● YOUR GOAL
Where does the string "spinIdle" appear in the records? Copy each line that holds it.

┌─ SUPPLIED ENTRIES

/-- Step 1 of R648. -/
def Chip.mountTake (c : Chip) (n : Spin) (peer : Bool) : Chip :=
  match c.moveReq n peer 0 with
  | none => c
  | some r =>
    if !peer ∧ c.pickerAway then
      (if (c.inv r.disc).state ≠ 1 ∨ (c.discOn n).isSome ∨ !c.opusParked n ∨ !c.spinIdle n then c else c.pickAsk n r)
    else if !c.pickerReady ∨ (c.inv r.disc).state ≠ 1 ∨ !c.slotExists r.disc
        ∨ (!peer ∧ ((c.discOn n).isSome ∨ !c.opusParked n ∨ !c.spinIdle n)) then c
    else
      let st := n.val + if peer then 8 else 0
      let c := (c.modInv r.disc fun e => { e with state := 2 }).tableUpdate [1, r.disc]
      ((c.modLib fun l => { l with move := some ⟨r.disc, 2 ^ 20 + st, 1, st, false⟩ }).pickerState 2).pickGoto r.disc

/-- Step 3 of R648: a grip that has found no disc (R647). -/
def Chip.mountGrip (c : Chip) (n : Spin) (peer : Bool) (off : Int) : Chip :=
  let st := n.val + if peer then 8 else 0
  match c.lib.move with
  | none => c
  | some m =>
    if m.kind ≠ 1 ∨ m.station ≠ st ∨ m.holding then c
    else
    let c := c.pickReach m.disc
    if c.gripHeld off then
      ((c.modLib fun l => { l with move := some { m with holding := true } }).pickerState 3).pickGoto m.dest
    else
      let c := (c.modInv m.disc fun e => { e with state := 0 }).fault0 .inv 2 1 0
      let c := (c.pickEnd m 2).lagDisc m.disc
      match c.moveReq n peer 0 with
      | some r => (c.pickDone r 2).dropReq r
      | none => c

/-- Step 5 of R648: the disc stands on the station. -/
def Chip.mountPlace (c : Chip) (n : Spin) (peer : Bool) : Chip :=
  let st := n.val + if peer then 8 else 0
  match c.lib.move with
  | none => c
  | some m =>
    if m.kind ≠ 1 ∨ m.station ≠ st ∨ !m.holding then c
    else
      let c := (c.pickReach m.dest).modInv m.disc fun e => { e with state := 3, spindle := n.val, mounts := min (2 ^ 32 - 1) (e.mounts + 1), tMounted := c.wall }
      let c := c.pickEnd m 1
      let c := if peer then c
        else c.modAct fun l => { l with mounted := l.mounted.set n.val (some m.disc) n.isLt, ready := setBit l.ready n.val false }
      let c := match c.moveReq n peer 0 with
        | some r => (c.pickDone r 1).dropReq r
        | none => c
      match (c.inv m.disc).polder with
      | 0 => c
      | id => c.activate id

/-- A disc that cannot be used: its record, the quench and braking of its spindle, and its return at class 0 (R649). -/
def Chip.mountReject (c : Chip) (n : Spin) (d media kind : Nat) : Chip :=
  let c := (c.modInv d fun e => { e with media := media }).fault0 .inv 1 kind 1
  let c := c.quench ⟨0, 2 ^ n.val, 0⟩
  let c := c.modLib fun l => { l with reqs := l.reqs ++ [SpinReq.mk 0 1 n.val d c.now none] }
  c.updInv.lagDisc d

/-- POLDER_ID and MEMBER of the Surface Information record among the records of a surface (R230). -/
def infoOf (l : List CtrlRec) : Option (Nat × Nat) :=
  (l.find? fun r => r.typ == 1).map fun r => (recField r.body 0 8, recField r.body 8 1)

/-- A disc other than the one its record names (R649): the record is rewritten from its Surface Information, the disc expected is
missing, and what was kept of that disc's surfaces no longer stands for this slot. -/
def Chip.mountOther (c : Chip) (d : Nat) (r : Pressed) (info : Option (Nat × Nat)) : Chip :=
  let c := c.lagDisc d
  let old := c.inv d
  let c := c.modInv d fun _ =>
    { state := old.state, spindle := old.spindle, mounts := 1, tMounted := old.tMounted
      discId := r.discId, maker := r.maker, batch := r.batch
      media := if info.isSome then 1 else 0
      polder := (info.map (·.1)).getD 0, position := (info.map fun i => i.2 / 2).getD 0xFF }
  let c := c.modLib fun l => { l with surfaces := assocDel (2 * d) (assocDel (2 * d + 1) l.surfaces) }
  c.fault0 .inv 1 1 0

/-- The next RSN of a surface that the record store does not hold (R222): above the first RSN of its Surface Information record and
the highest found in the last recorded slots. -/
def rsnFound (l : List CtrlRec) (rsns : List Nat) : Nat :=
  let first := ((l.find? fun r => r.typ == 1).map fun r => recField r.body 17 8).getD 0
  rsns.foldl (fun a r => max a (r + 1)) (max 1 first)

/-- A surface takes up what its control zones hold (R231, R236): its records, and the burns whose intents are open. -/
def Chip.surfaceFound (c : Chip) (d side : Nat) (f : SideFound) : Chip :=
  let l := surfaceRecords f.ctrl
  let known := (assocGet (d * 2 + side) c.lib.surfaces).isSome
  let c := c.modSurf d side fun s =>
    let s := l.foldl Surface.learn (s.see f.ctrl)
    if known then s else { s with nextRsn := rsnFound l (f.rsns.map (·.toNat)) }
  (openIntents l).foldl (fun (c : Chip) i =>
    if c.lib.burns.any fun b => b.id == i.1 && b.disc == d then c
    else c.modLib fun l => { l with
      burns := l.burns ++ [{ id := i.1, op := i.2.1, disc := d, side := side, layer := i.2.2.1, first := i.2.2.2.1, last := i.2.2.2.2, step := 1 }] }) c

/-- What comes before any other recording on a surface after a mount (R232, R240, R649): the rest of an open finalisation, and Slot
Maps for the entries that a power loss has left. -/
def Chip.surfaceSettle (c : Chip) (d side : Nat) (f : SideFound) : Chip :=
  let c := c.finishPlan d side ((surfaceRecords f.ctrl).map (·.csn))
  if (c.surf d side).finalised.isSome then c
  else ((List.range 8).foldl (fun (c : Chip) k => c.slotMap d side k) c).ctrlChecks d side

/-- The members of a ready disc whose lag was only that it was away stop lagging; one whose OPU is retired is deferred (R636,
R653, R659). -/
def Chip.mountJoin (c : Chip) (n : Spin) (d : Nat) : Chip :=
  match c.polder? (c.inv d).polder with
  | none => c
  | some p =>
    let k := (c.inv d).position
    if !p.recording ∨ p.discOf k p.nextQ ≠ some d then c
    else (List.range 2).foldl (fun (c : Chip) s =>
      if bit c.lib.retiredPorts (2 * n.val + s) then
        (match c.polder? p.id with
          | some p => c.lagStart p.id [2 * k + s] p.nextQ
          | none => c)
      else c.lagClear p.id (2 * k + s)) c

/-- Step 9 of R648: what is found is checked against the record (R649), and the ports take up the surfaces. A disc is inverted when the
pressed record under H(2s) is not that of side A (R183), and unreadable when L0 of a side yields none (R226). -/
def Chip.mountCheck (c : Chip) (n : Spin) (f : DiscFound) : Chip :=
  match c.discOn n with
  | none => c
  | some d =>
    if bit c.lib.ready n.val ∨ c.spState n ≠ 5 ∨ (c.inv d).media = 3 ∨ (c.inv d).media = 4 then c
    else
    match pressedOf f.upper.pressed, pressedOf f.lower.pressed with
    | some r, some r' =>
      if r.side ≠ 0 ∨ r'.side ≠ 1 then c.mountReject n d 4 2
      else
      let c := if (c.inv d).discId = 0 then
          c.modInv d fun e => { e with discId := r.discId, maker := r.maker, batch := r.batch }
        else if (c.inv d).discId ≠ r.discId then c.mountOther d r (infoOf (surfaceRecords f.upper.ctrl)) else c
      let c := (c.surfaceFound d 0 f.upper).surfaceFound d 1 f.lower
      let c := (c.surfaceSettle d 0 f.upper).surfaceSettle d 1 f.lower
      let c := c.modLib fun l => { l with ready := setBit l.ready n.val true }
      let c := [n.upper, n.lower].foldl (fun (c : Chip) h =>
        let x := c.surf d (h.val % 2)
        c.modHd h fun y => { y with side := h.val % 2, nextRsn := x.nextRsn, topSlot := x.top, layerOpen := none, recorded := [], passLen := [], verifying := false, trailOut := false }) c
      (c.mountJoin n d).wakeReads
    | _, _ => c.mountReject n d 3 3

/-- R648: `peer` says that the station is the partner's (R829), where only the picker's steps run here. -/
def execDiscMount (n : Spin) (peer : Bool) (st : MountStep) (s : State) : Out :=
  s.to fun c =>
    match st with
    | .take => c.mountTake n peer
    | .grip off => c.mountGrip n peer off
    | .place => c.mountPlace n peer
    | .check d => if peer then c else c.mountCheck n d

/-- Rows recorded on a disc await their verify (R650). -/
def Chip.awaits (c : Chip) (d : Nat) : Bool :=
  c.lib.polders.any fun p => p.rows.any fun x => (List.range 16).any fun m =>
    p.discOf (m / 2) x.q == some d && !bit (x.got ||| x.skipped ||| p.lagMask) m

/-- An unmount may begin (R650): Slot Maps complete, trail-out done, rows verified, OPUs parked, spindle at standstill. A disc
found inverted or unreadable has none of these but the spindle's. -/
def Chip.mayUnmount (c : Chip) (n : Spin) (d : Nat) : Bool :=
  let bad := 3 ≤ (c.inv d).media && (c.inv d).media ≤ 4
  c.spinIdle n && c.opusParked n && (bad || ((List.range 2).all (fun s => (c.outstanding d s).isEmpty || (c.surf d s).finalised.isSome)
    && [n.upper, n.lower].all (fun h => (c.hd h).recorded.isEmpty && !(c.hd h).trailOut) && !c.awaits d))

/-- The ports of a spindle give up its disc; what they know stays with the surfaces. -/
def Chip.discLeaves (c : Chip) (n : Spin) : Chip :=
  ([n.upper, n.lower].foldl (fun (c : Chip) h => (c.syncSurf h).modHd h fun x => { x with layerOpen := none }) c).modLib fun l => { l with
    ready := setBit l.ready n.val false }

/-- A disc of a shared polder (R835). -/
def Chip.sharedOf (c : Chip) (d : Nat) : Bool := ((c.polder? (c.inv d).polder).map (·.shared)).getD false

/-- What STATIONS says of the spindles (R835). -/
def Chip.freeStations (c : Chip) : Nat :=
  ((List.finRange 8).map fun n =>
    2 ^ n.val * b2n (!(((c.discOn n).map c.sharedOf).getD false) || (c.spStill n && [n.upper, n.lower].all fun h => c.srvState h == 10))).sum

/-- The holder may take a shared disc from the partner's station `n` (R835). -/
def Chip.stationFree (c : Chip) (n : Spin) : Bool :=
  bit c.peer.pStations n.val || decide (c.peer.pStatusAt + secs (max 1 (c.rd .peer Reg.PEER.WIT_CFG_STATION_COAST_S)) ≤ c.now)

/-- After a split the holder unloads a shared disc that it wants from the partner's station (R833, R835). -/
def Chip.seizeReq (c : Chip) (n : Spin) : Option SpinReq :=
  if c.linkUp || !c.isHolder then none
  else
    (c.lib.reqs.find? fun r => r.peer.isNone && r.kind == 0 && c.sharedOf r.disc && !c.isMounted r.disc
      && (c.inv r.disc).state == 3 && (c.inv r.disc).spindle == n.val).map fun r => { r with kind := 1, spin := n.val }

/-- The unmount begins. -/
def Chip.unmountTake (c : Chip) (n : Spin) (peer : Bool) : Chip :=
  match (c.moveReq n peer 1).or (if peer then c.seizeReq n else none) with
  | none => c
  | some r =>
    if !peer ∧ (c.discOn n ≠ some r.disc ∨ !c.mayUnmount n r.disc) then c
    else if peer ∧ c.isHolder ∧ c.sharedOf r.disc ∧ !c.stationFree n then c
    else if !peer ∧ c.pickerAway then (c.discLeaves n).pickAsk n r
    else if !c.pickerReady then c
    else
      let st := n.val + if peer then 8 else 0
      let c := if peer then c else c.discLeaves n
      let c := (c.modInv r.disc fun e => { e with state := 2 }).tableUpdate [1, r.disc]
      ((c.modLib fun l => { l with move := some ⟨r.disc, r.disc, 2, st, false⟩ }).pickerState 2).pickGoto (2 ^ 20 + st)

└─

● TASK SOLUTION
      (if (c.inv r.disc).state ≠ 1 ∨ (c.discOn n).isSome ∨ !c.opusParked n ∨ !c.spinIdle n then c else c.pickAsk n r)
        ∨ (!peer ∧ ((c.discOn n).isSome ∨ !c.opusParked n ∨ !c.spinIdle n)) then c
  c.spinIdle n && c.opusParked n && (bad || ((List.range 2).all (fun s => (c.outstanding d s).isEmpty || (c.surf d s).finalised.isSome)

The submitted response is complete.